От окна на нее упала тень. Она подняла голову. Под окном стояла Олексиха.
– Что это, кума, будто к празднику убираешься?
– Праздник и есть… Мой, как придет, чтобы не думал…
– Так вы это своего ждете?
– А как же? Что ему там теперь делать? Самое время домой воротиться.
– Оно так. А то человек ни то ни се. Ровно вдова ты была. А тут четверо детей…
– Ничего не поделаешь, продержались с грехом пополам. Туговато было, теперь кончилось…
– Оно, конечно, будет мужик дома, сразу все иначе пойдет… А только… Знать он тебе дал, что ли?
Пискориха вытаращила глаза.
– Знать дал? А что ему давать знать?
– Письмо, что ли, от него получила?
– Никакого я письма не получала. Чего ему писать? Известно, ушел, когда надо было, а теперь воротится.
Олексиха вздохнула:
– Кто его знает, беднягу, где он…
Пискориха удивленно взглянула на нее.
– Как так, кто знает? Весной забежал он домой, на одну минуточку забежал, очень уж опасался полицейских, только и сказал мне, что, мол, идет на ту сторону.
– К советам?
– А куда же! И больше уж не заходил. Стало быть, прошел через границу-то.
– Не так это просто через границу перейти.
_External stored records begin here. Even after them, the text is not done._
/-- Budgets in use, allowances and share-limited flags (R82, R88, R89, R90): an allowance never exceeds the headroom
or the budget. That a heat side with no demand is not share-limited where Ps is 0 is the model's reading (log 15). -/
def Obligations.AllowanceWithinBudgets : Prop :=
  ∀ (x : ShareInputs), x.demandEl = x.wanted * x.cfg.stagePower →
    let r := allowance x
    let rounded := min x.wanted (min ((r.shareEl + x.cfg.stagePower / 2) / x.cfg.stagePower)
      (r.headEl / x.cfg.stagePower))
    (x.peers.duplicate.isSome → r.budgetEl = x.cfg.blindBudget ∧ r.budgetC = x.cfg.blindCooling)
    ∧ (x.peers.duplicate = none →
        r.budgetEl = (if x.peers.budget.silence.isSome then x.peers.budget.heard.getD 0 else x.cfg.blindBudget)
        ∧ r.budgetC = (if x.peers.plant.silence = none then x.cfg.blindCooling
                       else if x.peers.plant.fault = true then 0 else x.peers.plant.capacity.getD 0))
    ∧ (x.cfg.stagePower = 0 → r.nEl = 0)
    ∧ (0 < x.cfg.stagePower → x.hold = none → r.nEl = rounded)
    ∧ (0 < x.cfg.stagePower → x.hold.isSome → r.nEl = min x.cap rounded)
    ∧ (x.frost = .clear → r.aC = min r.shareC (min r.headC x.demandC)) ∧ (x.frost = .frost → r.aC = 0)
    ∧ r.nEl * x.cfg.stagePower ≤ r.budgetEl ∧ r.aC ≤ min x.demandC r.budgetC
    ∧ (r.heatLimited = true ↔ 0 < x.demandEl ∧ r.nEl < x.wanted) ∧ (r.coolLimited = true ↔ r.aC < x.demandC)
    ∧ r.hold = x.hold ∧ r.cap = x.cap

/-- The weighted sums over the own number and every other number to Z, and the shares in proportion (R42, R83, R84,
R85). -/
def Obligations.SharesInProportion : Prop :=
  ∀ (x : ShareInputs),
    let r := allowance x
    let g := if x.governing = .door then 2 else 1
    let others := (List.range' 1 x.cfg.zones).filter (· ≠ x.own)
    let counted := fun (n : Nat) => (entryFor n x.peers.table).filter (·.state ≠ .lost)
    let weight := fun (e : Entry) => if e.priority = true then 2 else 1
    let termEl := fun (n : Nat) => ((counted n).map fun e => weight e * e.dEl).getD x.cfg.reserveEl
    let termC := fun (n : Nat) => ((counted n).map fun e => weight e * e.dC).getD x.cfg.reserveC
    r.weightedEl = g * x.demandEl + (others.map termEl).sum ∧ r.weightedC = g * x.demandC + (others.map termC).sum
    ∧ (x.demandEl = 0 → r.shareEl = 0) ∧ (x.demandC = 0 → r.shareC = 0)
    ∧ (0 < x.demandEl →
        r.shareEl * r.weightedEl ≤ r.budgetEl * (g * x.demandEl)
        ∧ r.budgetEl * (g * x.demandEl) < (r.shareEl + 1) * r.weightedEl ∧ r.shareEl ≤ r.budgetEl)
    ∧ (0 < x.demandC →
        r.shareC * r.weightedC ≤ r.budgetC * (g * x.demandC)
        ∧ r.budgetC * (g * x.demandC) < (r.shareC + 1) * r.weightedC ∧ r.shareC ≤ r.budgetC)

/-- The headroom is the budget less the claims of every LIVE and STALE entry, at least 0, whatever the own demand and
claim (R86). -/
def Obligations.HeadroomLeavesHeardClaims : Prop :=
  ∀ (s : State) (governing : Mode) (wanted demandEl demandC : Nat), s.Sound →
    let r := allowance { s.shareInputs with
      governing := governing, wanted := wanted, demandEl := demandEl, demandC := demandC }
    let counted := s.peers.table.filter (·.state ≠ .lost)
    let claimsEl := (counted.map (·.cEl)).sum
    let claimsC := (counted.map (·.cC)).sum
    (r.headEl : Int) = max 0 (r.budgetEl - claimsEl) ∧ (r.headC : Int) = max 0 (r.budgetC - claimsC)
    ∧ claimsEl ≤ 90000 ∧ claimsC ≤ 3750
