theorem State.settleRestart_of_not_due {s : State} (h : s.restartDue = false) : s.settleRestart = s := by
  simp [State.settleRestart, h]

/-! ## Time -/

@[simp] theorem Timer.after_none (ms : Nat) : Timer.after ms none = none := rfl

@[simp] theorem Timer.after_some (ms left : Nat) : Timer.after ms (some left) = some (left - ms) := rfl

@[simp] theorem Timer.after_isSome (ms : Nat) (t : Timer) : (Timer.after ms t).isSome = t.isSome := by
  cases t <;> rfl

@[simp] theorem Timer.after_eq_none (ms : Nat) (t : Timer) : Timer.after ms t = none ↔ t = none := by
  cases t <;> simp

/-- A timer within its length stays within it as time passes. -/
theorem Timer.after_within {most ms : Nat} {t : Timer} (h : t.within most) : (Timer.after ms t).within most := by
  cases t with
  | none => intro left hl; cases hl
  | some left =>
    intro x hx
    obtain rfl : left - ms = x := by simpa using hx
    exact (Nat.sub_le left ms).trans (h left rfl)

/-- As time passes the table keeps its numbers. -/
@[simp] theorem ageTable_numbers (cfg : Settings) (ms : Nat) (table : List Entry) :
    (ageTable cfg ms table).map (·.number) = table.map (·.number) := by
  simp [ageTable, Function.comp_def]

/-- As time passes the fan proof stays what it was, idle, counting or proven. -/
theorem FanProof.after_idle_iff (ms : Nat) (p : FanProof) : p.after ms = .idle ↔ p = .idle := by
  cases p <;> simp [FanProof.after]

@[simp] theorem FanProof.after_isProven (ms : Nat) (p : FanProof) : (p.after ms).isProven = p.isProven := by
  cases p <;> rfl

/-! ## Slews and clamps -/

/-- A slew ends between its position and its target. -/
theorem slew_between (most target position : Nat) :
    min target position ≤ slew most target position ∧ slew most target position ≤ max target position := by
  unfold slew
  split <;> omega

/-- A slew moves by at most its step. -/
theorem slew_step (most target position : Nat) :
    slew most target position ≤ position + most ∧ position ≤ slew most target position + most := by
  unfold slew
  split <;> omega

@[simp] theorem slew_self (most position : Nat) : slew most position position = position := by simp [slew]

theorem clampInt_mem {lo hi : Int} (h : lo ≤ hi) (x : Int) : lo ≤ clampInt lo hi x ∧ clampInt lo hi x ≤ hi := by
  unfold clampInt
  omega

theorem clampInt_eq {lo hi x : Int} (h1 : lo ≤ x) (h2 : x ≤ hi) : clampInt lo hi x = x := by
  unfold clampInt
  omega

theorem clampNat_mem {lo hi : Nat} (h : lo ≤ hi) (x : Nat) : lo ≤ clampNat lo hi x ∧ clampNat lo hi x ≤ hi := by
  unfold clampNat
  omega

theorem temperatureOf_inWorkingRange (w : Word) : inWorkingRange (temperatureOf w) := clampInt_mem (by decide) _

theorem budgetOf_le (w : Word) : budgetOf w ≤ 60000 := by
  unfold budgetOf
  omega
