/-! ## The FROST machine -/

/-- The entry to FROST, and the exit from it (R155): each stops its dwell; the other does not run. -/
theorem Interlock.Ready.frosts (h : i.Ready stages) : i.frosts.Ready stages :=
  h.withFrost (fun hs => by cases hs) (Timer.within_none _) (fun _ => rfl) h.warmLength

theorem Interlock.Ready.clears (h : i.Ready stages) : i.clears.Ready stages :=
  h.withFrost (fun _ => rfl) h.coldLength (fun hs => by cases hs) (Timer.within_none _)

theorem Interlock.Ready.coilInClear (h : i.Ready stages) (hf : i.frost = .clear) (usable : Option Int) :
    (i.coilInClear usable).Ready stages := by
  unfold Interlock.coilInClear
  split
  · split_ifs
    · exact h.withFrost (fun _ => hf) (Timer.ensure_within h.coldLength) h.warmDwell h.warmLength
    · exact h.withFrost (fun hs => by cases hs) (Timer.within_none _) h.warmDwell h.warmLength
  · exact h.withFrost (fun hs => by cases hs) (Timer.within_none _) h.warmDwell h.warmLength

theorem Interlock.Ready.coilInFrost (h : i.Ready stages) (hf : i.frost = .frost) (usable : Option Int) :
    (i.coilInFrost usable).Ready stages := by
  unfold Interlock.coilInFrost
  split
  · split_ifs
    · exact h.withFrost h.coldDwell h.coldLength (fun _ => hf) (Timer.ensure_within h.warmLength)
    · exact h.withFrost h.coldDwell h.coldLength (fun hs => by cases hs) (Timer.within_none _)
  · exact h.withFrost h.coldDwell h.coldLength (fun hs => by cases hs) (Timer.within_none _)

theorem Interlock.Ready.judgeCoil (h : i.Ready stages) (c : ChannelData) : (i.judgeCoil c).Ready stages := by
  unfold Interlock.judgeCoil
  split
  · next hf =>
    split_ifs
    · exact h.frosts
    · exact h.coilInClear hf _
  · next hf => exact h.coilInFrost hf _

/-- A COIL sample moves the FROST machine alone (R155). -/
theorem Interlock.judgeCoil_frame (c : ChannelData) (i : Interlock) :
    i.judgeCoil c = { i with
      frost := (i.judgeCoil c).frost, coldDwell := (i.judgeCoil c).coldDwell, warmDwell := (i.judgeCoil c).warmDwell } := by
  unfold Interlock.judgeCoil Interlock.frosts Interlock.coilInClear Interlock.coilInFrost
  (repeat' split) <;> rfl

/-! ## The SUPPLY machine -/

theorem Interlock.Ready.judgeSupply (h : i.Ready stages) (cfg : Settings) (value : Nat) :
    (i.judgeSupply cfg value).Ready stages := by
  unfold Interlock.judgeSupply
  split
  · next hs =>
    split_ifs
    · exact h.withSupply (fun _ => hs) (Timer.ensure_within h.lowLength) h.recovery h.recoveryLength
    · exact h.withSupply (fun hs => by cases hs) (Timer.within_none _) h.recovery h.recoveryLength
  · next hs =>
    split_ifs
    · exact h.withSupply h.lowDwell h.lowLength (fun _ => hs) (Timer.ensure_within h.recoveryLength)
    · exact h.withSupply h.lowDwell h.lowLength (fun hs => by cases hs) (Timer.within_none _)
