-- ==== Sys2Proof/Syntax.lean ====
section
/-! DEFINITION. The command set LCDC-1: one constructor per row of spec/opcode_table.json (30_encoding R91). -/

namespace Sys2Proof

/-- A decoded command (30_encoding R95). Only INT_TO_BITS and BITS_TO_INT have arguments in the command word;
every other operand is held in a register or buffer (10_state R20). -/
inductive Instr where
  /-- CONFIGURE: validate and commit the symbol patterns (R161). -/
  | configure
  /-- DECODE_BYTES: bytes to bits, line decode, bits to bytes (R191). -/
  | decodeBytes
  /-- DECODE_BITS: line-decode a packed bit sequence (R180). -/
  | decodeBits
  /-- BYTES_TO_BITS: expand a byte buffer to its bit sequence (R140). -/
  | bytesToBits
  /-- BITS_TO_BYTES: pack a bit sequence into bytes with right zero-padding (R141). -/
  | bitsToBytes
  /-- INT_TO_BITS w: the `width`-bit MSB-first form of ARG_VALUE (R142). -/
  | intToBits (width : Nat)
  /-- BITS_TO_INT: a bit sequence read as a number, with `invert` and `reverse` (R143). -/
  | bitsToInt (inv rev : Bool)
  deriving DecidableEq, Repr

end Sys2Proof
end

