-- ==== Sys2Proof/Laws/Bits.lean ====
section
/-! SUPPORT. Small laws of the pure functions: lengths, and the equations later proofs rewrite with. -/

namespace Sys2Proof.Machine

/-! ### The checks, as propositions -/

theorem wellFormed_intToBits_iff (width : Nat) : (Instr.intToBits width).wellFormed = true ↔ width ≤ 63 :=
  decide_eq_true_iff

theorem State.inLenInRange_iff (s : State) : s.inLenInRange = true ↔ s.inLen.toNat ≤ Config.bufBytes :=
  decide_eq_true_iff

theorem State.inNbitsInRange_iff (s : State) : s.inNbitsInRange = true ↔ s.inNbits.toNat ≤ 8 * Config.bufBytes :=
  decide_eq_true_iff

theorem State.inNbitsFitResult_iff (s : State) : s.inNbitsFitResult = true ↔ s.inNbits.toNat ≤ 32 :=
  decide_eq_true_iff

theorem padNotice_iff (n : Nat) : padNotice n = true ↔ n % 8 ≠ 0 := by simp [padNotice]

/-! ### Lengths and equations -/

@[simp] theorem byteBits_length (b : Byte) : (byteBits b).length = 8 := rfl

@[simp] theorem bytesToBits_nil : bytesToBits [] = [] := rfl

@[simp] theorem bytesToBits_cons (b : Byte) (bs : List Byte) : bytesToBits (b :: bs) = byteBits b ++ bytesToBits bs := rfl

@[simp] theorem bytesToBits_length (bs : List Byte) : (bytesToBits bs).length = 8 * bs.length := by
  induction bs with
  | nil => rfl
  | cons b bs ih => simp [ih]; omega

@[simp] theorem bitsToBytes_length (s : BitSeq) : (bitsToBytes s).length = ceil8 s.length := by simp [bitsToBytes]

theorem padRight_length (s : BitSeq) : (padRight s).length = 8 * ceil8 s.length := by
  simp only [padRight, List.length_append, List.length_replicate, ceil8]
  omega

@[simp] theorem msbValue_nil : msbValue [] = 0 := rfl

@[simp] theorem msbValue_cons (b : Bool) (s : BitSeq) : msbValue (b :: s) = b.toNat * 2 ^ s.length + msbValue s := rfl

theorem msbValue_lt (s : BitSeq) : msbValue s < 2 ^ s.length := by
  induction s with
  | nil => simp
  | cons b s ih =>
    have : b.toNat ≤ 1 := Bool.toNat_le b
    simp only [msbValue_cons, List.length_cons, pow_succ]
    nlinarith

theorem msbValue_append (s t : BitSeq) : msbValue (s ++ t) = msbValue s * 2 ^ t.length + msbValue t := by
  induction s with
  | nil => simp
  | cons b s ih => simp only [List.cons_append, msbValue_cons, ih, List.length_append, pow_add]; ring

theorem intToBits_ok {v w : Nat} {s : BitSeq} (h : intToBits v w = .ok s) :
    v < 2 ^ w ∧ s = (List.range w).map (msbBit v w) := by
  unfold intToBits at h
  split at h
  · cases h
  · exact ⟨by omega, by simpa using h.symm⟩

theorem intToBits_of_lt {v w : Nat} (h : v < 2 ^ w) : intToBits v w = .ok ((List.range w).map (msbBit v w)) := by
  simp [intToBits, show ¬2 ^ w ≤ v by omega]

theorem intToBits_of_le {v w : Nat} (h : 2 ^ w ≤ v) : intToBits v w = .error .valueTooWide := by
  simp [intToBits, h]

@[simp] theorem patBits_length (pat : Word) (len : BitVec 6) : (patBits pat len).length = len.toNat := by simp [patBits]

@[simp] theorem State.oneSeq_length (s : State) : s.oneSeq.length = s.oneLen.toNat := patBits_length _ _

@[simp] theorem State.zeroSeq_length (s : State) : s.zeroSeq.length = s.zeroLen.toNat := patBits_length _ _

theorem legalPatLen_iff (len : BitVec 6) : legalPatLen len = true ↔ 1 ≤ len.toNat ∧ len.toNat ≤ 32 :=
  decide_eq_true_iff

theorem State.patternsLegal_iff (s : State) :
    s.patternsLegal = true ↔ (1 ≤ s.oneLen.toNat ∧ s.oneLen.toNat ≤ 32) ∧ 1 ≤ s.zeroLen.toNat ∧ s.zeroLen.toNat ≤ 32 := by
  simp [State.patternsLegal, legalPatLen_iff]

@[simp] theorem Memory.readBytes_length (m : Memory) (n : Nat) : (m.readBytes n).length = n := by simp [Memory.readBytes]

@[simp] theorem Memory.readBits_length (m : Memory) (n : Nat) : (m.readBits n).length = n := by simp [Memory.readBits]

@[simp] theorem State.inputBytes_length (s : State) : s.inputBytes.length = s.inLen.toNat := Memory.readBytes_length _ _

@[simp] theorem State.inputBits_length (s : State) : s.inputBits.length = s.inNbits.toNat := Memory.readBits_length _ _

/-- What a full match says (41_linedecoder R170). -/
theorem matchAt_iff (s : BitSeq) (c : Nat) (p : BitSeq) :
    matchAt s c p = true ↔ c + p.length ≤ s.length ∧ (s.drop c).take p.length = p := by
  simp [matchAt]

@[simp] theorem lineDecodeFrom_zero (s one zero : BitSeq) (c : Nat) : lineDecodeFrom s one zero 0 c = [] := rfl

theorem lineDecodeFrom_succ (s one zero : BitSeq) (fuel c : Nat) :
    lineDecodeFrom s one zero (fuel + 1) c =
      if matchAt s c one then true :: lineDecodeFrom s one zero fuel (c + one.length)
      else if matchAt s c zero then false :: lineDecodeFrom s one zero fuel (c + zero.length)
      else [] := rfl

/-- With non-empty patterns, fuel beyond the bits that are left changes nothing: the loop has ended before (log 14). -/
theorem lineDecodeFrom_fuel {s one zero : BitSeq} (h1 : one ≠ []) (h0 : zero ≠ []) :
    ∀ {fuel c : Nat}, s.length ≤ c + fuel → lineDecodeFrom s one zero (fuel + 1) c = lineDecodeFrom s one zero fuel c := by
  have l1 : 0 < one.length := List.length_pos_iff.2 h1
  have l0 : 0 < zero.length := List.length_pos_iff.2 h0
  intro fuel
  induction fuel with
  | zero =>
    intro c h
    have n1 : matchAt s c one = false := by
      rw [← Bool.not_eq_true, matchAt_iff]; omega
    have n0 : matchAt s c zero = false := by
      rw [← Bool.not_eq_true, matchAt_iff]; omega
    simp [lineDecodeFrom_succ, n1, n0]
  | succ fuel ih =>
    intro c h
    rw [lineDecodeFrom_succ s one zero (fuel + 1) c, lineDecodeFrom_succ s one zero fuel c, ih (by omega), ih (by omega)]

end Sys2Proof.Machine
end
– Ну, люди дорогу знают, проводят. Думал, что надолго идет, навсегда, может… А глядь, несколько месяцев не прошло, и можно воротиться… Полицейских и след простыл!
– Так, так, – неуверенно поддакивала Олексиха.
Пискориху что-то кольнуло в сердце.
– Да ты что это?
– Ничего. Так только, думаю: кто знает, как он теперь…
– Что ж ты думаешь, мужик жену, детей бросит, а сам там останется? Не-ет! Уж кто другой, а Иван – нет! Степенный мужик, степенный, к детишкам заботливый. Уж его там здорово допекало, знаю я его… Небось ждал-дожидался. Идет теперь небось сколько только сил хватает. Я думаю, сапоги ему там дали, а то в лаптях-то каково в такую даль?
– И хлеб, гляжу, испекла…
– Да, вот забежала к Параске, взяла у нее немного муки. А то придет, поесть надо…
Олексиха вздохнула еще раз и медленно пошла дальше. Оглянулась еще раз, будто хотела что-то сказать, но только махнула рукой.
– Пискориха своего ждет, – сообщила она встретившемуся Макару.
– Ивана? Что ж, может, и придет, как знать?
– Может, и придет, – согласилась Олексиха. Теперь ей и самой показалось, что Иван может прийти.
Около полудня по деревне пронеслась весть: идут! У Пискорихи так задрожали руки, что она с трудом приоделась. Подвязала чистый фартук, причесала деревянным гребешком волосы и строго наказала детям сторожить хату:
– Я сбегаю за татой и сейчас вернусь. Вы чтоб никуда не уходили.
– Куда мы уйдем? За татой идете?
– За ним.
– Владек говорил, войско идет.
– Войско, а с войском тато, – уверенно сказала она и торопливо прямиком через луг направилась к дороге.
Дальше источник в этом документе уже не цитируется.